In February my respected fellow author Noah Kiedrowski recommended that you to take a look at The Walt Disney Company (NYSE:DIS) and supported his view with an extensive analysis of the company, which has quite a positive outlook and sound fundamentals. He has been covering Disney for some time on the Blog and I am sure his focused research could let you find quite useful data about the company.

I spotted an interesting long setup on the Disney chart recently, which confirms Noah’s February outlook and I am happy to share it with you in this post. Now you will have his background analysis augmented with my technical outlook for a 360⁰ view.

Chart: The Walt Disney Company Monthly: Finishing Triangular Consolidation

Disney
Chart courtesy of tradingview.com

After examining the long-term chart of this fantastic company, I understood why my colleague admires Disney so much. This stock is like other great companies that are moving all the way up with quite long consolidations. The previous one was observed from 1998 till 2009 with seesaw moves of the wide range between $13 and $44 marks. After it broke loose, the stock just rocketed to the sky-high level at the $122 in 2015 with just minor pullbacks.
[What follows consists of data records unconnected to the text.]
-- ==== Sys2Proof/Laws/Addr.lean ====
section
/-! SUPPORT. Where each register stands: the address of a register from its map row (R24), one equation a register. -/

namespace Sys2Proof.Machine
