@[simp] theorem State.setActive_pending (s : State) (r : Reg) (n k v : Nat) : (s.setActive r n k v).pending = s.pending := rfl
@[simp] theorem State.setActive_free (s : State) (r : Reg) (n k v : Nat) : (s.setActive r n k v).free = s.free := rfl
@[simp] theorem State.setActive_cord (s : State) (r : Reg) (n k v : Nat) : (s.setActive r n k v).cord = s.cord := rfl
@[simp] theorem State.setActive_coreCycles (s : State) (r : Reg) (n k v : Nat) : (s.setActive r n k v).coreCycles = s.coreCycles := rfl
@[simp] theorem State.setActive_mem (s : State) (r : Reg) (n k v : Nat) : (s.setActive r n k v).mem = s.mem := rfl
@[simp] theorem State.setActive_fram (s : State) (r : Reg) (n k v : Nat) : (s.setActive r n k v).fram = s.fram := rfl
@[simp] theorem State.setActive_claims (s : State) (r : Reg) (n k v : Nat) : (s.setActive r n k v).claims = s.claims := rfl
@[simp] theorem State.setActive_adcOff (s : State) (r : Reg) (n k v : Nat) : (s.setActive r n k v).adcOff = s.adcOff := rfl
@[simp] theorem State.setActive_padOuts (s : State) (r : Reg) (n k v : Nat) : (s.setActive r n k v).padOuts = s.padOuts := rfl
@[simp] theorem State.setActive_acts (s : State) (r : Reg) (n k v : Nat) : (s.setActive r n k v).acts = s.acts := rfl
@[simp] theorem State.setActive_commits (s : State) (r : Reg) (n k v : Nat) : (s.setActive r n k v).commits = s.commits := rfl
@[simp] theorem State.setActive_copied (s : State) (r : Reg) (n k v : Nat) : (s.setActive r n k v).copied = s.copied := rfl
@[simp] theorem State.setActive_gath (s : State) (r : Reg) (n k v : Nat) : (s.setActive r n k v).gath = s.gath := rfl
@[simp] theorem State.setActive_fcl (s : State) (r : Reg) (n k v : Nat) : (s.setActive r n k v).fcl = s.fcl := rfl
@[simp] theorem State.setActive_jrn (s : State) (r : Reg) (n k v : Nat) : (s.setActive r n k v).jrn = s.jrn := rfl
@[simp] theorem State.setActive_str (s : State) (r : Reg) (n k v : Nat) : (s.setActive r n k v).str = s.str := rfl
@[simp] theorem State.setActive_syn (s : State) (r : Reg) (n k v : Nat) : (s.setActive r n k v).syn = s.syn := rfl
@[simp] theorem State.setActive_quire (s : State) (r : Reg) (n k v : Nat) : (s.setActive r n k v).quire = s.quire := rfl
@[simp] theorem State.setActive_jobs (s : State) (r : Reg) (n k v : Nat) : (s.setActive r n k v).jobs = s.jobs := rfl
@[simp] theorem State.setActive_ctx (s : State) (r : Reg) (n k v : Nat) : (s.setActive r n k v).ctx = s.ctx := rfl
@[simp] theorem State.setActive_cmp (s : State) (r : Reg) (n k v : Nat) : (s.setActive r n k v).cmp = s.cmp := rfl
@[simp] theorem State.setActive_lastHanded (s : State) (r : Reg) (n k v : Nat) : (s.setActive r n k v).lastHanded = s.lastHanded := rfl
@[simp] theorem State.setActive_dma (s : State) (r : Reg) (n k v : Nat) : (s.setActive r n k v).dma = s.dma := rfl
@[simp] theorem State.setActive_hostMem (s : State) (r : Reg) (n k v : Nat) : (s.setActive r n k v).hostMem = s.hostMem := rfl
@[simp] theorem State.setActive_poison (s : State) (r : Reg) (n k v : Nat) : (s.setActive r n k v).poison = s.poison := rfl
@[simp] theorem State.setActive_memChans (s : State) (r : Reg) (n k v : Nat) : (s.setActive r n k v).memChans = s.memChans := rfl
@[simp] theorem State.setActive_selfRefresh (s : State) (r : Reg) (n k v : Nat) : (s.setActive r n k v).selfRefresh = s.selfRefresh := rfl
@[simp] theorem State.setActive_cores (s : State) (r : Reg) (n k v : Nat) : (s.setActive r n k v).cores = s.cores := rfl
@[simp] theorem State.setActive_obs (s : State) (r : Reg) (n k v : Nat) : (s.setActive r n k v).obs = s.obs := rfl
@[simp] theorem State.setActive_wires (s : State) (r : Reg) (n k v : Nat) : (s.setActive r n k v).wires = s.wires := rfl
@[simp] theorem State.setActive_mot (s : State) (r : Reg) (n k v : Nat) : (s.setActive r n k v).mot = s.mot := rfl
@[simp] theorem State.setActive_stp (s : State) (r : Reg) (n k v : Nat) : (s.setActive r n k v).stp = s.stp := rfl
@[simp] theorem State.setActive_hv (s : State) (r : Reg) (n k v : Nat) : (s.setActive r n k v).hv = s.hv := rfl
@[simp] theorem State.setActive_fus (s : State) (r : Reg) (n k v : Nat) : (s.setActive r n k v).fus = s.fus := rfl
@[simp] theorem State.setActive_thm (s : State) (r : Reg) (n k v : Nat) : (s.setActive r n k v).thm = s.thm := rfl
@[simp] theorem State.setActive_psq (s : State) (r : Reg) (n k v : Nat) : (s.setActive r n k v).psq = s.psq := rfl
@[simp] theorem State.setActive_otp (s : State) (r : Reg) (n k v : Nat) : (s.setActive r n k v).otp = s.otp := rfl
@[simp] theorem State.setActive_roscAt (s : State) (r : Reg) (n k v : Nat) : (s.setActive r n k v).roscAt = s.roscAt := rfl
@[simp] theorem State.setActive_aon (s : State) (r : Reg) (n k v : Nat) : (s.setActive r n k v).aon = s.aon := rfl
@[simp] theorem State.setActive_busData (s : State) (r : Reg) (n k v : Nat) : (s.setActive r n k v).busData = s.busData := rfl
@[simp] theorem State.setActive_hyw (s : State) (r : Reg) (n k v : Nat) : (s.setActive r n k v).hyw = s.hyw := rfl
@[simp] theorem State.setActive_captured (s : State) (r : Reg) (n k v : Nat) : (s.setActive r n k v).captured = s.captured := rfl
@[simp] theorem State.setActive_staged (s : State) (r : Reg) (n k v : Nat) : (s.setActive r n k v).staged = s.staged := rfl
@[simp] theorem State.setActive_edges (s : State) (r : Reg) (n k v : Nat) : (s.setActive r n k v).edges = s.edges := rfl
@[simp] theorem State.setActive_padIns (s : State) (r : Reg) (n k v : Nat) : (s.setActive r n k v).padIns = s.padIns := rfl
@[simp] theorem State.setActive_mapping (s : State) (r : Reg) (n k v : Nat) : (s.setActive r n k v).mapping = s.mapping := rfl
@[simp] theorem State.setActive_fired (s : State) (r : Reg) (n k v : Nat) : (s.setActive r n k v).fired = s.fired := rfl
@[simp] theorem State.setActive_results (s : State) (r : Reg) (n k v : Nat) : (s.setActive r n k v).results = s.results := rfl
@[simp] theorem State.setActive_resultsAt (s : State) (r : Reg) (n k v : Nat) : (s.setActive r n k v).resultsAt = s.resultsAt := rfl
@[simp] theorem State.setActive_snsAt (s : State) (r : Reg) (n k v : Nat) : (s.setActive r n k v).snsAt = s.snsAt := rfl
The RSI then has reached an extremely overbought level at the 88 mark.

The severe drop in August 2015 from $122 down to $90 which was the threshold for another long-lasting consolidation in this stock. The combination of higher tops and higher lows has shaped the notorious Triangle (Symmetric) pattern highlighted in blue. The price has already tested the downside of the pattern this month, and the former stood well so far.

This could be an excellent chance to enter long here as the consolidation has already taken three years to emerge and it approaches the apex of the triangle. The target is set at the widest part of the pattern ($36) added to the breakout point ($113) and is equal to $149. It’s almost a 50% gain, and it could be a good bet as the risk is much smaller if we would cover long below the previous low at $96.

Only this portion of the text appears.